3 thoughts on “Pinduoduo, Etsy, and OTC: How Specialty Ecommerce Can Thrive Against the Giants. (Tech Strategy – Podcast 97)

  1. HacheM

    October 13, 2021 at 1:07pm

    Hi Jeff, I really liked this framework to review future success. Thank you. I have been thinking for some time on Meli (Mercado Libre). They are the e-commerce leader in Latin America; they have been copying from China players some key strategies/tactics. They copied the QR technology as they implemented their payment system. As well, now they are moving into providing loans to both merchants and consumers and want to become a bank.
    Currently they are ramping up their logistics with large spend. To me the Latin America market resembles the SEAsian market in the sense that it is formed by a large number of countries all with their own cultural nuances, degrees of infrastructure development and, very importantly, Legal frameworks. One difference though is that all countries where Meli operates are are Spanish speaking, the one outlier being Brazil where Portuguese is spoken and it is a HUGE market (perhaps resembling China? … just a thought) .
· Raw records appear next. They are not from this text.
-- ==== Sys2Proof/Laws/Registers.lean ====
section
/-! SUPPORT. Register accesses: what a bus read or write can change, and how named fields behave under hardware and software
writes of a machine whose descriptor table is well formed (20_memory R62, R66 to R68; 40_register_access R120 to R123). -/
namespace Sys2Proof.Machine

/-! What a bus access leaves alone. -/

@[simp] theorem regRead_cfg (r : Reg) (s : State) : (regRead r s).2.cfg = s.cfg := by
  cases r <;> simp [regRead]

@[simp] theorem regRead_snap (r : Reg) (s : State) : (regRead r s).2.snap = s.snap := by
  cases r <;> simp [regRead]

@[simp] theorem regRead_pllOscHz (r : Reg) (s : State) : (regRead r s).2.pllOscHz = s.pllOscHz := by
  cases r <;> simp [regRead]

@[simp] theorem regRead_faultCount (r : Reg) (s : State) : (regRead r s).2.faultCount = s.faultCount := by
  cases r <;> simp [regRead]

@[simp] theorem regRead_overrunCount (r : Reg) (s : State) : (regRead r s).2.overrunCount = s.overrunCount := by
  cases r <;> simp [regRead]

@[simp] theorem regRead_seq (r : Reg) (s : State) : (regRead r s).2.seq = s.seq := by
  cases r <;> simp [regRead]

@[simp] theorem regRead_op (r : Reg) (s : State) : (regRead r s).2.op = s.op := by
  cases r <;> simp [regRead]

@[simp] theorem regRead_resp (r : Reg) (s : State) : (regRead r s).2.resp = s.resp := by
  cases r <;> simp [regRead]

@[simp] theorem regRead_txFifo (r : Reg) (s : State) : (regRead r s).2.txFifo = s.txFifo := by
  cases r <;> simp [regRead]

@[simp] theorem regRead_rxFifo (r : Reg) (s : State) : (regRead r s).2.rxFifo = s.rxFifo := by
  cases r <;> simp [regRead]

@[simp] theorem regRead_serState (r : Reg) (s : State) : (regRead r s).2.serState = s.serState := by
  cases r <;> simp [regRead]

@[simp] theorem regRead_serInited (r : Reg) (s : State) : (regRead r s).2.serInited = s.serInited := by
  cases r <;> simp [regRead]

@[simp] theorem regRead_inHandler (r : Reg) (s : State) : (regRead r s).2.inHandler = s.inHandler := by
  cases r <;> simp [regRead]

@[simp] theorem regRead_cmdIn (r : Reg) (s : State) : (regRead r s).2.cmdIn = s.cmdIn := by
  cases r <;> simp [regRead]

@[simp] theorem regRead_turns (r : Reg) (s : State) : (regRead r s).2.turns = s.turns := by
  cases r <;> simp [regRead]

@[simp] theorem regRead_draws (r : Reg) (s : State) : (regRead r s).2.draws = s.draws := by
  cases r <;> simp [regRead]

@[simp] theorem regRead_txWire (r : Reg) (s : State) : (regRead r s).2.txWire = s.txWire := by
  cases r <;> simp [regRead]

@[simp] theorem regWrite_cfg (r : Reg) (v : Word) (s : State) : (regWrite r v s).cfg = s.cfg := by
  cases r <;> simp only [regWrite] <;> (try split) <;> simp

@[simp] theorem regWrite_snap (r : Reg) (v : Word) (s : State) : (regWrite r v s).snap = s.snap := by
  cases r <;> simp only [regWrite] <;> (try split) <;> simp

@[simp] theorem regWrite_pllOscHz (r : Reg) (v : Word) (s : State) : (regWrite r v s).pllOscHz = s.pllOscHz := by
  cases r <;> simp only [regWrite] <;> (try split) <;> simp

@[simp] theorem regWrite_faultCount (r : Reg) (v : Word) (s : State) : (regWrite r v s).faultCount = s.faultCount := by
  cases r <;> simp only [regWrite] <;> (try split) <;> simp

@[simp] theorem regWrite_overrunCount (r : Reg) (v : Word) (s : State) : (regWrite r v s).overrunCount = s.overrunCount := by
  cases r <;> simp only [regWrite] <;> (try split) <;> simp

@[simp] theorem regWrite_seq (r : Reg) (v : Word) (s : State) : (regWrite r v s).seq = s.seq := by
  cases r <;> simp only [regWrite] <;> (try split) <;> simp

@[simp] theorem regWrite_op (r : Reg) (v : Word) (s : State) : (regWrite r v s).op = s.op := by
  cases r <;> simp only [regWrite] <;> (try split) <;> simp

@[simp] theorem regWrite_resp (r : Reg) (v : Word) (s : State) : (regWrite r v s).resp = s.resp := by
  cases r <;> simp only [regWrite] <;> (try split) <;> simp

@[simp] theorem regWrite_txFifo (r : Reg) (v : Word) (s : State) : (regWrite r v s).txFifo = s.txFifo := by
  cases r <;> simp only [regWrite] <;> (try split) <;> simp

@[simp] theorem regWrite_rxFifo (r : Reg) (v : Word) (s : State) : (regWrite r v s).rxFifo = s.rxFifo := by
  cases r <;> simp only [regWrite] <;> (try split) <;> simp

@[simp] theorem regWrite_serState (r : Reg) (v : Word) (s : State) : (regWrite r v s).serState = s.serState := by
  cases r <;> simp only [regWrite] <;> (try split) <;> simp

@[simp] theorem regWrite_serInited (r : Reg) (v : Word) (s : State) : (regWrite r v s).serInited = s.serInited := by
  cases r <;> simp only [regWrite] <;> (try split) <;> simp

@[simp] theorem regWrite_inHandler (r : Reg) (v : Word) (s : State) : (regWrite r v s).inHandler = s.inHandler := by
  cases r <;> simp only [regWrite] <;> (try split) <;> simp

@[simp] theorem regWrite_cmdIn (r : Reg) (v : Word) (s : State) : (regWrite r v s).cmdIn = s.cmdIn := by
  cases r <;> simp only [regWrite] <;> (try split) <;> simp

@[simp] theorem regWrite_turns (r : Reg) (v : Word) (s : State) : (regWrite r v s).turns = s.turns := by
  cases r <;> simp only [regWrite] <;> (try split) <;> simp

@[simp] theorem regWrite_draws (r : Reg) (v : Word) (s : State) : (regWrite r v s).draws = s.draws := by
  cases r <;> simp only [regWrite] <;> (try split) <;> simp
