/-- `raiseCause` does what its name says (R250, R252, R283, R287). -/
theorem raiseCause_deliverable (c : Cause) (s : State) (h : configOk s.cfg = true) : Deliverable c (raiseCause c s) := by
  have hset (v : Word) (r : Reg) : configOk (s.setWord r v).cfg = true := by rwa [setWord_cfg]
  refine ⟨rfl, ?_, ?_, rfl, ?_⟩
  · show (((s.setWord _ _).hwSet (causeFlag c) 1).hwSet (causeEnable c) 1).flag (causeFlag c) = true
    rw [flag_hwSet_other _ (by rw [hwSet_cfg]; exact hset _ _) _ _ _ (causeFlag_ne_causeEnable c).symm]
    exact flag_hwSet_one _ (hset _ _) _
  · exact flag_hwSet_one ((s.setWord _ _).hwSet (causeFlag c) 1) (by rw [hwSet_cfg]; exact hset _ _) (causeEnable c)
  · refine serGateOn_congr ?_ ?_ (serGateOn_setWord s)
    · simp
    · show (((s.setWord _ _).hwSet (causeFlag c) 1).hwSet (causeEnable c) 1).rcc = _
      rw [hwSet_rcc _ _ _ (by rw [hwSet_cfg]; exact hset _ _) (causeEnable_block c), hwSet_rcc _ _ _ (hset _ _) (causeFlag_block c)]

/-- Settles O9: the table word is the encoding of its instruction (O2), so the placed words decode to it in front of the others (O4) and the
placed code is delivered (O8). -/
theorem fetchedWordRuns : Obligations.FetchedWordRuns := by
  intro s nbits w i hc hdec
  obtain ⟨p, hp, hi⟩ := Option.bind_eq_some_iff.1 hdec
  obtain ⟨henc, hwf⟩ := encodeDecodeAgree p i hi
  rw [State.withFetchWord, hp]
  constructor
  · intro ws hws
    obtain rfl : p = .command ws := henc.symm.trans hws
    exact stepRunsDecodedCommand _ s.turns i s.cmdIn hc rfl rfl (commandStreamStaysInStep i ws s.cmdIn hwf hws)
  · rintro c rfl
    obtain rfl : p = .event c.code := henc.symm.trans (encode_instr c)
    refine ⟨?_, raiseCause_deliverable c s hc⟩
    have hcfg : configOk (raiseCause c s).cfg = true := by rwa [raiseCause_cfg]
    have hstep := stepDeliversEvent { raiseCause c s with turns := .event c.code :: (raiseCause c s).turns } _ c.code hcfg rfl
    simp only [Cause.ofCode_code] at hstep
    simp only [placeInput, Cause.ofCode_code]
    exact hstep

end Sys2Proof.Encoding
end

section
/-! PROOF. Responses (30_encoding R97, R98; R247): the layout of the response word, and what the first step of each command and an event
leave on the response port. -/
namespace Sys2Proof.Machine

/-- R97's layout: status, zeros, value. -/
theorem toWord_slices (r : Response) :
    r.toWord.extractLsb' 60 4 = r.status.code ∧ r.toWord.extractLsb' 32 28 = 0 ∧ r.toWord.extractLsb' 0 32 = r.value := by
  refine ⟨?_, ?_, ?_⟩
  all_goals
    simp (disch := omega) only [Response.toWord, BitVec.extractLsb'_append_eq_of_le, BitVec.extractLsb'_append_eq_of_add_le]
    exact BitVec.extractLsb'_eq_self

@[simp] theorem startPll_resp (src : PllSrc) (osc : Word) (m : BitVec 6) (n : BitVec 9) (p : PllP) (q : BitVec 4) (s : State) :
    (startPll src osc m n p q s).resp = s.resp := by
  simp only [startPll, wrfF_resp]
  split <;> simp

theorem handlerRule_resp (c : Cause) (s : State) : (handlerRule c s).resp = s.resp := by
  cases c with
  | txEmpty =>
    simp only [handlerRule, handleTxEmpty]
    split <;> simp
  | rxAvailable =>
    simp only [handlerRule, handleRxAvailable]
    split <;> simp
  | overrun => simp [handlerRule, handleOverrun, clearOverrun]
  | modeFault => simp [handlerRule, handleModeFault, clearModeFault]
  | crcError => simp [handlerRule, handleCrcError]

theorem event_resp (c : Cause) (s t : State) (h : exec c.instr s = .next t) : t.resp = s.resp := by
  rcases event_next c s t h with rfl | ⟨-, -, -, -, rfl⟩
  · rfl
  · exact handlerRule_resp c (enterHandler s)

/-- Settles O30: the word by its slices, the statuses by what the first step of each command can do. -/
theorem statusSummary : Obligations.StatusSummary := by
  refine ⟨fun r => ?_, fun i s t h => ?_⟩
  · obtain ⟨hstatus, hzeros, hvalue⟩ := toWord_slices r
    refine ⟨?_, hzeros, hvalue⟩
    rw [hstatus]
    cases r.status <;> rfl
  · cases i with
    | cfgPll src osc m n p q =>
      rcases execCfgPll_next src osc m n p q s t h with rfl | ⟨-, -, -, rfl⟩
      · exact .inr rfl
      · exact .inl ⟨rfl, startPll_resp src osc m n p q s⟩
    | setSysclk src =>
      obtain ⟨-, rfl⟩ := execSetSysclk_next src s t h
      exact ⟨rfl, wrfF_resp ..⟩
    | cfgAhb | cfgApb1 | cfgApb2 => exact (saveAndRespond_completes _ t h).2.2.2
    | setAhbClk | setApbClk =>
      cases h
      rfl
    | getClk =>
      cases h
      exact ⟨_, rfl⟩
    | serStat sel =>
      obtain ⟨v, draws, hs⟩ := execSerStat_eq sel s
      cases hs.symm.trans h
      exact ⟨v, rfl⟩
    | serInit target =>
      rcases execSerInit_next target s t h with ⟨-, rfl | ⟨k, rfl⟩⟩
      · exact .inr rfl
      · exact .inl rfl
    | serSend size data =>
      rcases execSerSend_next size data s t h with ⟨-, rfl | rfl⟩
      · exact .inr rfl
      · exact .inl rfl
    | serRecv =>
      rcases execSerRecv_next s t h with rfl | ⟨b, rest, -, rfl⟩
      · exact .inr rfl
      · exact .inl ⟨_, rfl⟩
    | irqTxEmpty => exact event_resp .txEmpty s t h
    | irqRxAvailable => exact event_resp .rxAvailable s t h
    | irqOverrun => exact event_resp .overrun s t h
    | irqModeFault => exact event_resp .modeFault s t h
    | irqCrcError => exact event_resp .crcError s t h

end Sys2Proof.Machine
end

section
/-! PROOF. Field writes of the Register Access Layer (40_register_access R120 to R123): what a write of a field that software owns stores in
the field's register. -/
namespace Sys2Proof.Machine

open Sys2Proof.Safety

/-- No field of `SER_SR` is one that software owns: each bit there is the hardware's or can only be cleared (R36, R66, R68 c). -/
theorem softwareField_ne_serSr (c : Config) (h : layoutOk c = true) (d : Desc) (hd : SoftwareField c d) : d.reg ≠ .serSr := by
  obtain ⟨hwf, hsoft⟩ := hd
  obtain ⟨hpos, hfits, -⟩ := (desc_wf_iff d).1 hwf
  intro hr
  obtain ⟨hhard, hclear⟩ := softwareField_bit c d hsoft d.offset le_rfl (by omega) (by omega)
  have hbits : hardwareBits c d.reg = ~~~(clearOnlyBits c d.reg) := by
    rw [hardwareBits_rules c h, clearOnlyBits_rules c h, hr, if_pos rfl]
  rw [hbits, BitVec.getLsbD_not, hclear, decide_eq_true (by omega : d.offset < 32)] at hhard
  cases hhard
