-- ==== Sys2Proof/Word.lean ====
section
/-! DEFINITION. The machine's words: bytes, frame ids, command words (spec/00_scope.md R7, R11, spec/30_encoding.md R100). -/

namespace Sys2Proof

/-- A byte, 0 to 255 (R11, R71). -/
abbrev Byte := BitVec 8

/-- An 11-bit bus frame id (R7, R110). -/
abbrev FrameId := BitVec 11

/-- A 64-bit command word (R100). -/
abbrev CmdWord := BitVec 64

end Sys2Proof
end

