-- ==== Sys2Proof/Machine/Flags.lean ====
section
/-! DEFINITION. The block's flags, which are the `STATUS` bits and nothing else (spec/10_state.md R33, R46), and the
numbers of the completion codes (spec/60_exceptions.md R302). -/

namespace Sys2Proof.Machine

/-- The number of a completion code (R302). -/
def codeNumber : Code → Byte
  | .ok => 0x00
  | .timeout => 0x01
  | .badStart => 0x10
  | .badProduct => 0x11
  | .badAddr => 0x12
  | .badLength => 0x13
  | .badChecksum => 0x14
  | .badTerm => 0x15
  | .emptyBuffer => 0x20
  | .tooLong => 0x21
  | .badWindow => 0x22
  | .illegalCmd => 0x3F

/-- `STATUS` as the host reads it: bit 0 `BUSY`, bit 1 `DONE`, bit 2 `OVR`, bits 15:8 `CODE`, every other bit 0 (R33). -/
def statusWord (st : Status) : BitVec 32 :=
  (0 : BitVec 16) ++ codeNumber st.code ++ (0 : BitVec 5) ++ BitVec.ofBool st.ovr ++ BitVec.ofBool st.done
    ++ BitVec.ofBool st.busy

/-- `STATUS` after a command ends with `c`: `CODE` is `c`, `DONE` is 1, `BUSY` is 0 (R301). -/
def statusFinished (c : Code) (st : Status) : Status := { st with code := c, done := true, busy := false }

/-- `STATUS` when a command is accepted: `DONE` and `CODE` are cleared (R300). -/
def statusAccepted (st : Status) : Status := { st with done := false, code := .ok }

/-- `STATUS` when a reassembly starts (R150). -/
def statusRunning (st : Status) : Status := { st with busy := true, done := false, code := .ok }

/-- `STATUS` when something is dropped because the block is busy: the sticky `OVR` is set (R32, R44). -/
def statusOverrun (st : Status) : Status := { st with ovr := true }

/-- `STATUS` after the host writes `v` to it: a 1 in bit 2 clears `OVR`, nothing else changes (R33). -/
def statusWritten (v : BitVec 32) (st : Status) : Status := if v.getLsbD 2 then { st with ovr := false } else st

end Sys2Proof.Machine
end

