-- ==== Sys2Proof/Laws/Ops.lean ====
section
/-! SUPPORT. What each shared operation can do, said once: accepting and ending a command, a receive attempt, reads after
writes of the byte buffers, the window, the host's accesses. -/

namespace Sys2Proof.Machine

/-! ## Commands -/

/-- An idle block accepts and runs the command. -/
theorem hostCommand_idle {run : State → State} {s : State} (h : s.status.busy = false) :
    hostCommand run s = .next (run (accept s)) := by
  simp [hostCommand, h]

/-- A busy block drops it and sets `OVR` (R32). -/
theorem hostCommand_busy {run : State → State} {s : State} (h : s.status.busy = true) :
    hostCommand run s = .next (overrun s) := by
  simp [hostCommand, h]

/-- A presented command always has a next state: the drop, or the command's run from the accepted state. -/
theorem hostCommand_cases (run : State → State) (s t : State) (h : hostCommand run s = .next t) :
    (s.status.busy = true ∧ t = overrun s) ∨ (s.status.busy = false ∧ t = run (accept s)) := by
  cases hb : s.status.busy <;> simp_all [hostCommand]

/-- Accepting and ending with `c` is `ended c`. -/
theorem finish_accept (c : Code) (s : State) : finish c (accept s) = ended c s := rfl

/-- A field read of an idle block: the value of its window in `RES`, and `OK`. -/
theorem readField_idle (value : State → Value) (s : State) (h : s.status.busy = false) :
    readField value s = .next { ended .ok s with res := value (accept s) } := by
  simp [readField, hostCommand_idle h]; rfl

/-- A decode program of an idle block: its entries in `OUT`, their number in `OUTN`, and `OK`. -/
theorem decodeProgram_idle (entries : State → List Entry) (s : State) (h : s.status.busy = false) :
    decodeProgram entries s = .next { ended .ok s with
      out := outWrite (entries (accept s)) s.out, outn := (entries (accept s)).length } := by
  simp [decodeProgram, hostCommand_idle h]; rfl

/-! ## Receive attempts -/

/-- One receive attempt: the frame rule, then completion, exhaustion, or neither (R151). -/
theorem attempt_cases (rule : State → State) (s : State) :
    (attempt rule s = rule { s with bud := s.bud - 1 } ∧ (rule { s with bud := s.bud - 1 }).opr = .none)
    ∨ (attempt rule s = finish .timeout (rule { s with bud := s.bud - 1 })
        ∧ (rule { s with bud := s.bud - 1 }).opr ≠ .none ∧ (rule { s with bud := s.bud - 1 }).bud = 0)
    ∨ (attempt rule s = rule { s with bud := s.bud - 1 }
        ∧ (rule { s with bud := s.bud - 1 }).opr ≠ .none ∧ (rule { s with bud := s.bud - 1 }).bud ≠ 0) := by
  by_cases h1 : (rule { s with bud := s.bud - 1 }).opr = .none
  · simp [attempt, h1]
  · by_cases h2 : (rule { s with bud := s.bud - 1 }).bud = 0 <;> simp [attempt, h1, h2]

/-- A frame rule that does not end the command, in a block whose command runs. -/
theorem attempt_running (rule : State → State) (s : State)
    (h : (rule { s with bud := s.bud - 1 }).opr ≠ .none) :
    attempt rule s = timeoutAtZero (rule { s with bud := s.bud - 1 }) := by
  simp only [attempt, h, if_false, timeoutAtZero]; rfl

/-- A frame of a class the running command receives is one attempt. -/
theorem receive_running {o : Opr} {rule : State → State} {s : State} (h : s.opr = o) :
    receive o rule s = .next (attempt rule s) := by
  simp [receive, h]

/-- A frame of a class the running command does not receive is no event (R150). -/
theorem receive_refused {o : Opr} {rule : State → State} {s : State} (h : s.opr ≠ o) :
    receive o rule s = .refused .rxNotEnabled := by
  simp [receive, h]

theorem receive_next {o : Opr} {rule : State → State} {s t : State} (h : receive o rule s = .next t) :
    s.opr = o ∧ t = attempt rule s := by
  unfold receive at h
  split at h
  · exact ⟨‹_›, by simpa using h.symm⟩
  · cases h

/-! ## Byte buffers -/

@[simp] theorem pktBytes_length (s : State) (base n : Nat) : (pktBytes s base n).length = n := by simp [pktBytes]

@[simp] theorem rbBytes_length (s : State) (n : Nat) : (rbBytes s n).length = n := by simp [rbBytes]

@[simp] theorem abBytes_length (s : State) (n : Nat) : (abBytes s n).length = n := by simp [abBytes]

theorem pktBytes_getElem? (s : State) (base n i : Nat) (h : i < n) :
    (pktBytes s base n)[i]? = some (pktByte s (base + i)) := by
  simp [pktBytes, h]

theorem rbBytes_getElem? (s : State) (n i : Nat) (h : i < n) : (rbBytes s n)[i]? = some (rbByte s i) := by
  simp [rbBytes, h]

theorem abBytes_getElem? (s : State) (n i : Nat) (h : i < n) : (abBytes s n)[i]? = some (abByte s i) := by
  simp [abBytes, h]

theorem blit_read (base : Nat) (bs : List Byte) (m : Memory) (a : Nat) (d : Byte) :
    (cellAt (blit base bs m) a).getD d
      = if base ≤ a ∧ a < base + bs.length then bs.getD (a - base) 0 else (cellAt m a).getD d := by
  rw [cellAt_blit]
  split
  · rename_i h
    have hlt : a - base < bs.length := by omega
    simp [List.getD_eq_getElem?_getD, List.getElem?_eq_getElem hlt]
  · rfl

/-- `PKT` after bytes are written: the new bytes in their range, the old ones elsewhere. -/
theorem pktByte_writePkt (base : Nat) (bs : List Byte) (s : State) (i : Nat) :
    pktByte (writePkt base bs s) i
      = if base ≤ i ∧ i < base + bs.length then bs.getD (i - base) 0 else pktByte s i :=
  blit_read base bs s.pkt i _

/-- `PKT` after the buffer is replaced: the new bytes, and the old ones beyond them. -/
theorem pktByte_setBuffer (bs : List Byte) (s : State) (i : Nat) :
    pktByte (setBuffer bs s) i = if i < bs.length then bs.getD i 0 else pktByte s i := by
  have h := blit_read 0 bs s.pkt i (Config.unwritten .pkt s.resets i)
  simp only [Nat.zero_le, true_and, Nat.zero_add, Nat.sub_zero] at h
  exact h

/-- `RB` after bytes are written. -/
theorem rbByte_blit (base : Nat) (bs : List Byte) (s : State) (i : Nat) :
    rbByte { s with rb := blit base bs s.rb } i
      = if base ≤ i ∧ i < base + bs.length then bs.getD (i - base) 0 else rbByte s i :=
  blit_read base bs s.rb i _

/-- `AB` after bytes are written. -/
theorem abByte_blit (base : Nat) (bs : List Byte) (s : State) (i : Nat) :
    abByte { s with ab := blit base bs s.ab } i
      = if base ≤ i ∧ i < base + bs.length then bs.getD (i - base) 0 else abByte s i :=
  blit_read base bs s.ab i _

/-! ## The window -/

/-- A window byte is there exactly below `PN` (R211). -/
theorem winByte_isSome (s : State) (o : Nat) : (winByte s o).isSome = decide (o < s.pn) := by
  unfold winByte; split <;> simp_all

/-- A multi-byte read answers exactly inside the window (R211). -/
theorem memRead_isSome (s : State) (o n : Nat) : (memRead s o n).isSome = decide (o + n ≤ s.pn) := by
  unfold memRead; split <;> simp_all

/-- A byte of a multi-byte read is the window byte at its offset. -/
theorem memRead_getElem? (s : State) (o n i : Nat) (bs : List Byte) (h : memRead s o n = some bs) (hi : i < n) :
    bs[i]? = winByte s (o + i) := by
  unfold memRead at h
  split at h
  · rename_i hp
    cases h
    rw [pktBytes_getElem? _ _ _ _ hi]
    have : o + i < s.pn := by omega
    simp [winByte, this, Nat.add_assoc]
  · cases h

/-- A one-byte read. -/
theorem memRead_one (s : State) (o : Nat) : memRead s o 1 = (winByte s o).map (fun b => [b]) := by
  unfold memRead winByte
  by_cases h : o < s.pn
  · have h1 : o + 1 ≤ s.pn := by omega
    simp [h, h1, pktBytes]
  · have h1 : ¬ o + 1 ≤ s.pn := by omega
    simp [h, h1]

/-- A two-byte read. -/
theorem memRead_two (s : State) (o : Nat) :
    memRead s o 2 = if o + 2 ≤ s.pn then some [pktByte s (s.poff + o), pktByte s (s.poff + o + 1)] else none := by
  unfold memRead; split <;> simp [pktBytes, List.range_succ]

/-- A four-byte read. -/
theorem memRead_four (s : State) (o : Nat) :
    memRead s o 4 = if o + 4 ≤ s.pn then some [pktByte s (s.poff + o), pktByte s (s.poff + o + 1),
      pktByte s (s.poff + o + 2), pktByte s (s.poff + o + 3)] else none := by
  unfold memRead; split <;> simp [pktBytes, List.range_succ]

/-- A six-byte read. -/
theorem memRead_six (s : State) (o : Nat) :
    memRead s o 6 = if o + 6 ≤ s.pn then some [pktByte s (s.poff + o), pktByte s (s.poff + o + 1),
      pktByte s (s.poff + o + 2), pktByte s (s.poff + o + 3), pktByte s (s.poff + o + 4), pktByte s (s.poff + o + 5)]
      else none := by
  unfold memRead; split <;> simp [pktBytes, List.range_succ]

/-- Every value a format G field read can leave (R216). -/
theorem fieldG_cases (k : FieldKind) (s : State) (off : Nat) (sent : Sent) (mul : Nat) (add : Int) (exp : BitVec 4)
    (unit : UnitCode) :
    (memRead s off (kindWidth k) = none ∧ fieldG k s off sent mul add exp unit = Value.absent)
    ∨ ∃ bs, memRead s off (kindWidth k) = some bs
        ∧ ((rawOf k bs = none ∧ fieldG k s off sent mul add exp unit = Value.corrupt)
          ∨ ∃ raw, rawOf k bs = some raw
            ∧ ((∃ m, sentinelResult sent = some m ∧ bs = [0xFF, 0xFF]
                  ∧ fieldG k s off sent mul add exp unit = Value.num unit exp m)
              ∨ ((sentinelResult sent = none ∨ bs ≠ [0xFF, 0xFF])
                  ∧ fieldG k s off sent mul add exp unit = Value.num unit exp (raw * mul + add)))) := by
  unfold fieldG
  cases hm : memRead s off (kindWidth k) with
  | none => exact .inl ⟨rfl, rfl⟩
  | some bs =>
    refine .inr ⟨bs, rfl, ?_⟩
    cases hr : rawOf k bs with
    | none => exact .inl ⟨rfl, by simp [hr]⟩
    | some raw =>
      refine .inr ⟨raw, rfl, ?_⟩
      cases hs : sentinelResult sent with
      | none => exact .inr ⟨.inl rfl, by simp [hr]⟩
      | some m =>
        by_cases hb : bs = [0xFF, 0xFF]
        · exact .inl ⟨m, rfl, hb, by simp only [hr, if_pos hb]⟩
        · exact .inr ⟨.inr hb, by simp only [hr, if_neg hb]⟩

/-! ## The step -/

/-- A step with nothing to take changes nothing. -/
theorem step_nil (s : State) (h : s.inbox = []) : step s = .next s := by simp [step, h]

/-- A step takes the oldest event. -/
theorem step_cons (s : State) (e : Event) (rest : List Event) (h : s.inbox = e :: rest) :
    step s = stepEvent e { s with inbox := rest } := by simp [step, h]

/-- A step with an event does what the event does. -/
theorem step_cases (s t : State) (h : step s = .next t) :
    (s.inbox = [] ∧ t = s) ∨ ∃ e rest, s.inbox = e :: rest ∧ stepEvent e { s with inbox := rest } = .next t := by
  cases hi : s.inbox with
  | nil => rw [step_nil s hi] at h; simp at h; exact .inl ⟨rfl, h.symm⟩
  | cons e rest => rw [step_cons s e rest hi] at h; exact .inr ⟨e, rest, rfl, h⟩

/-- What a host write of a buffer length does: dropped while busy, ignored above the capacity, else stored with the window
cleared (R34, R44, R47). -/
theorem writePlen_cases (v : Nat) (s : State) :
    (s.status.busy = true ∧ writePlen v s = overrun s)
    ∨ (s.status.busy = false ∧ pktCap < v ∧ writePlen v s = s)
    ∨ (s.status.busy = false ∧ v ≤ pktCap ∧ writePlen v s = clearWindow { s with plen := v }) := by
  unfold writePlen
  cases hb : s.status.busy
  · by_cases hv : pktCap < v
    · simp [hv]
    · simp [hv]; omega
  · simp

/-- What a host write of a buffer byte does (R35, R44, R47). -/
theorem writePktByte_cases (i : Nat) (b : Byte) (s : State) :
    (s.status.busy = true ∧ writePktByte i b s = overrun s)
    ∨ (s.status.busy = false ∧ writePktByte i b s = clearWindow (writePkt i [b] s)) := by
  unfold writePktByte
  cases hb : s.status.busy <;> simp

end Sys2Proof.Machine
end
    Anyways, wanting to get your thoughts as far as how can MELI compete against the strong attacks of Amazon in Brazil and Mexico and potentially in all other countries where Meli operates. Also, do you see fit for a large player such as Alibaba to acquire Meli? thanks!

    • jtowson

      October 14, 2021 at 1:02am

      Hey. Latam is interesting. Local players vs. amazon and now versus Shopee. I think Alibaba could buy Mercadolibre any day. Wouldn’t surprise me at all.
      I think it will probably come down to management. Owners who are invested (Meli, Shopee) vs. hired staff (Amazon) will probably matter.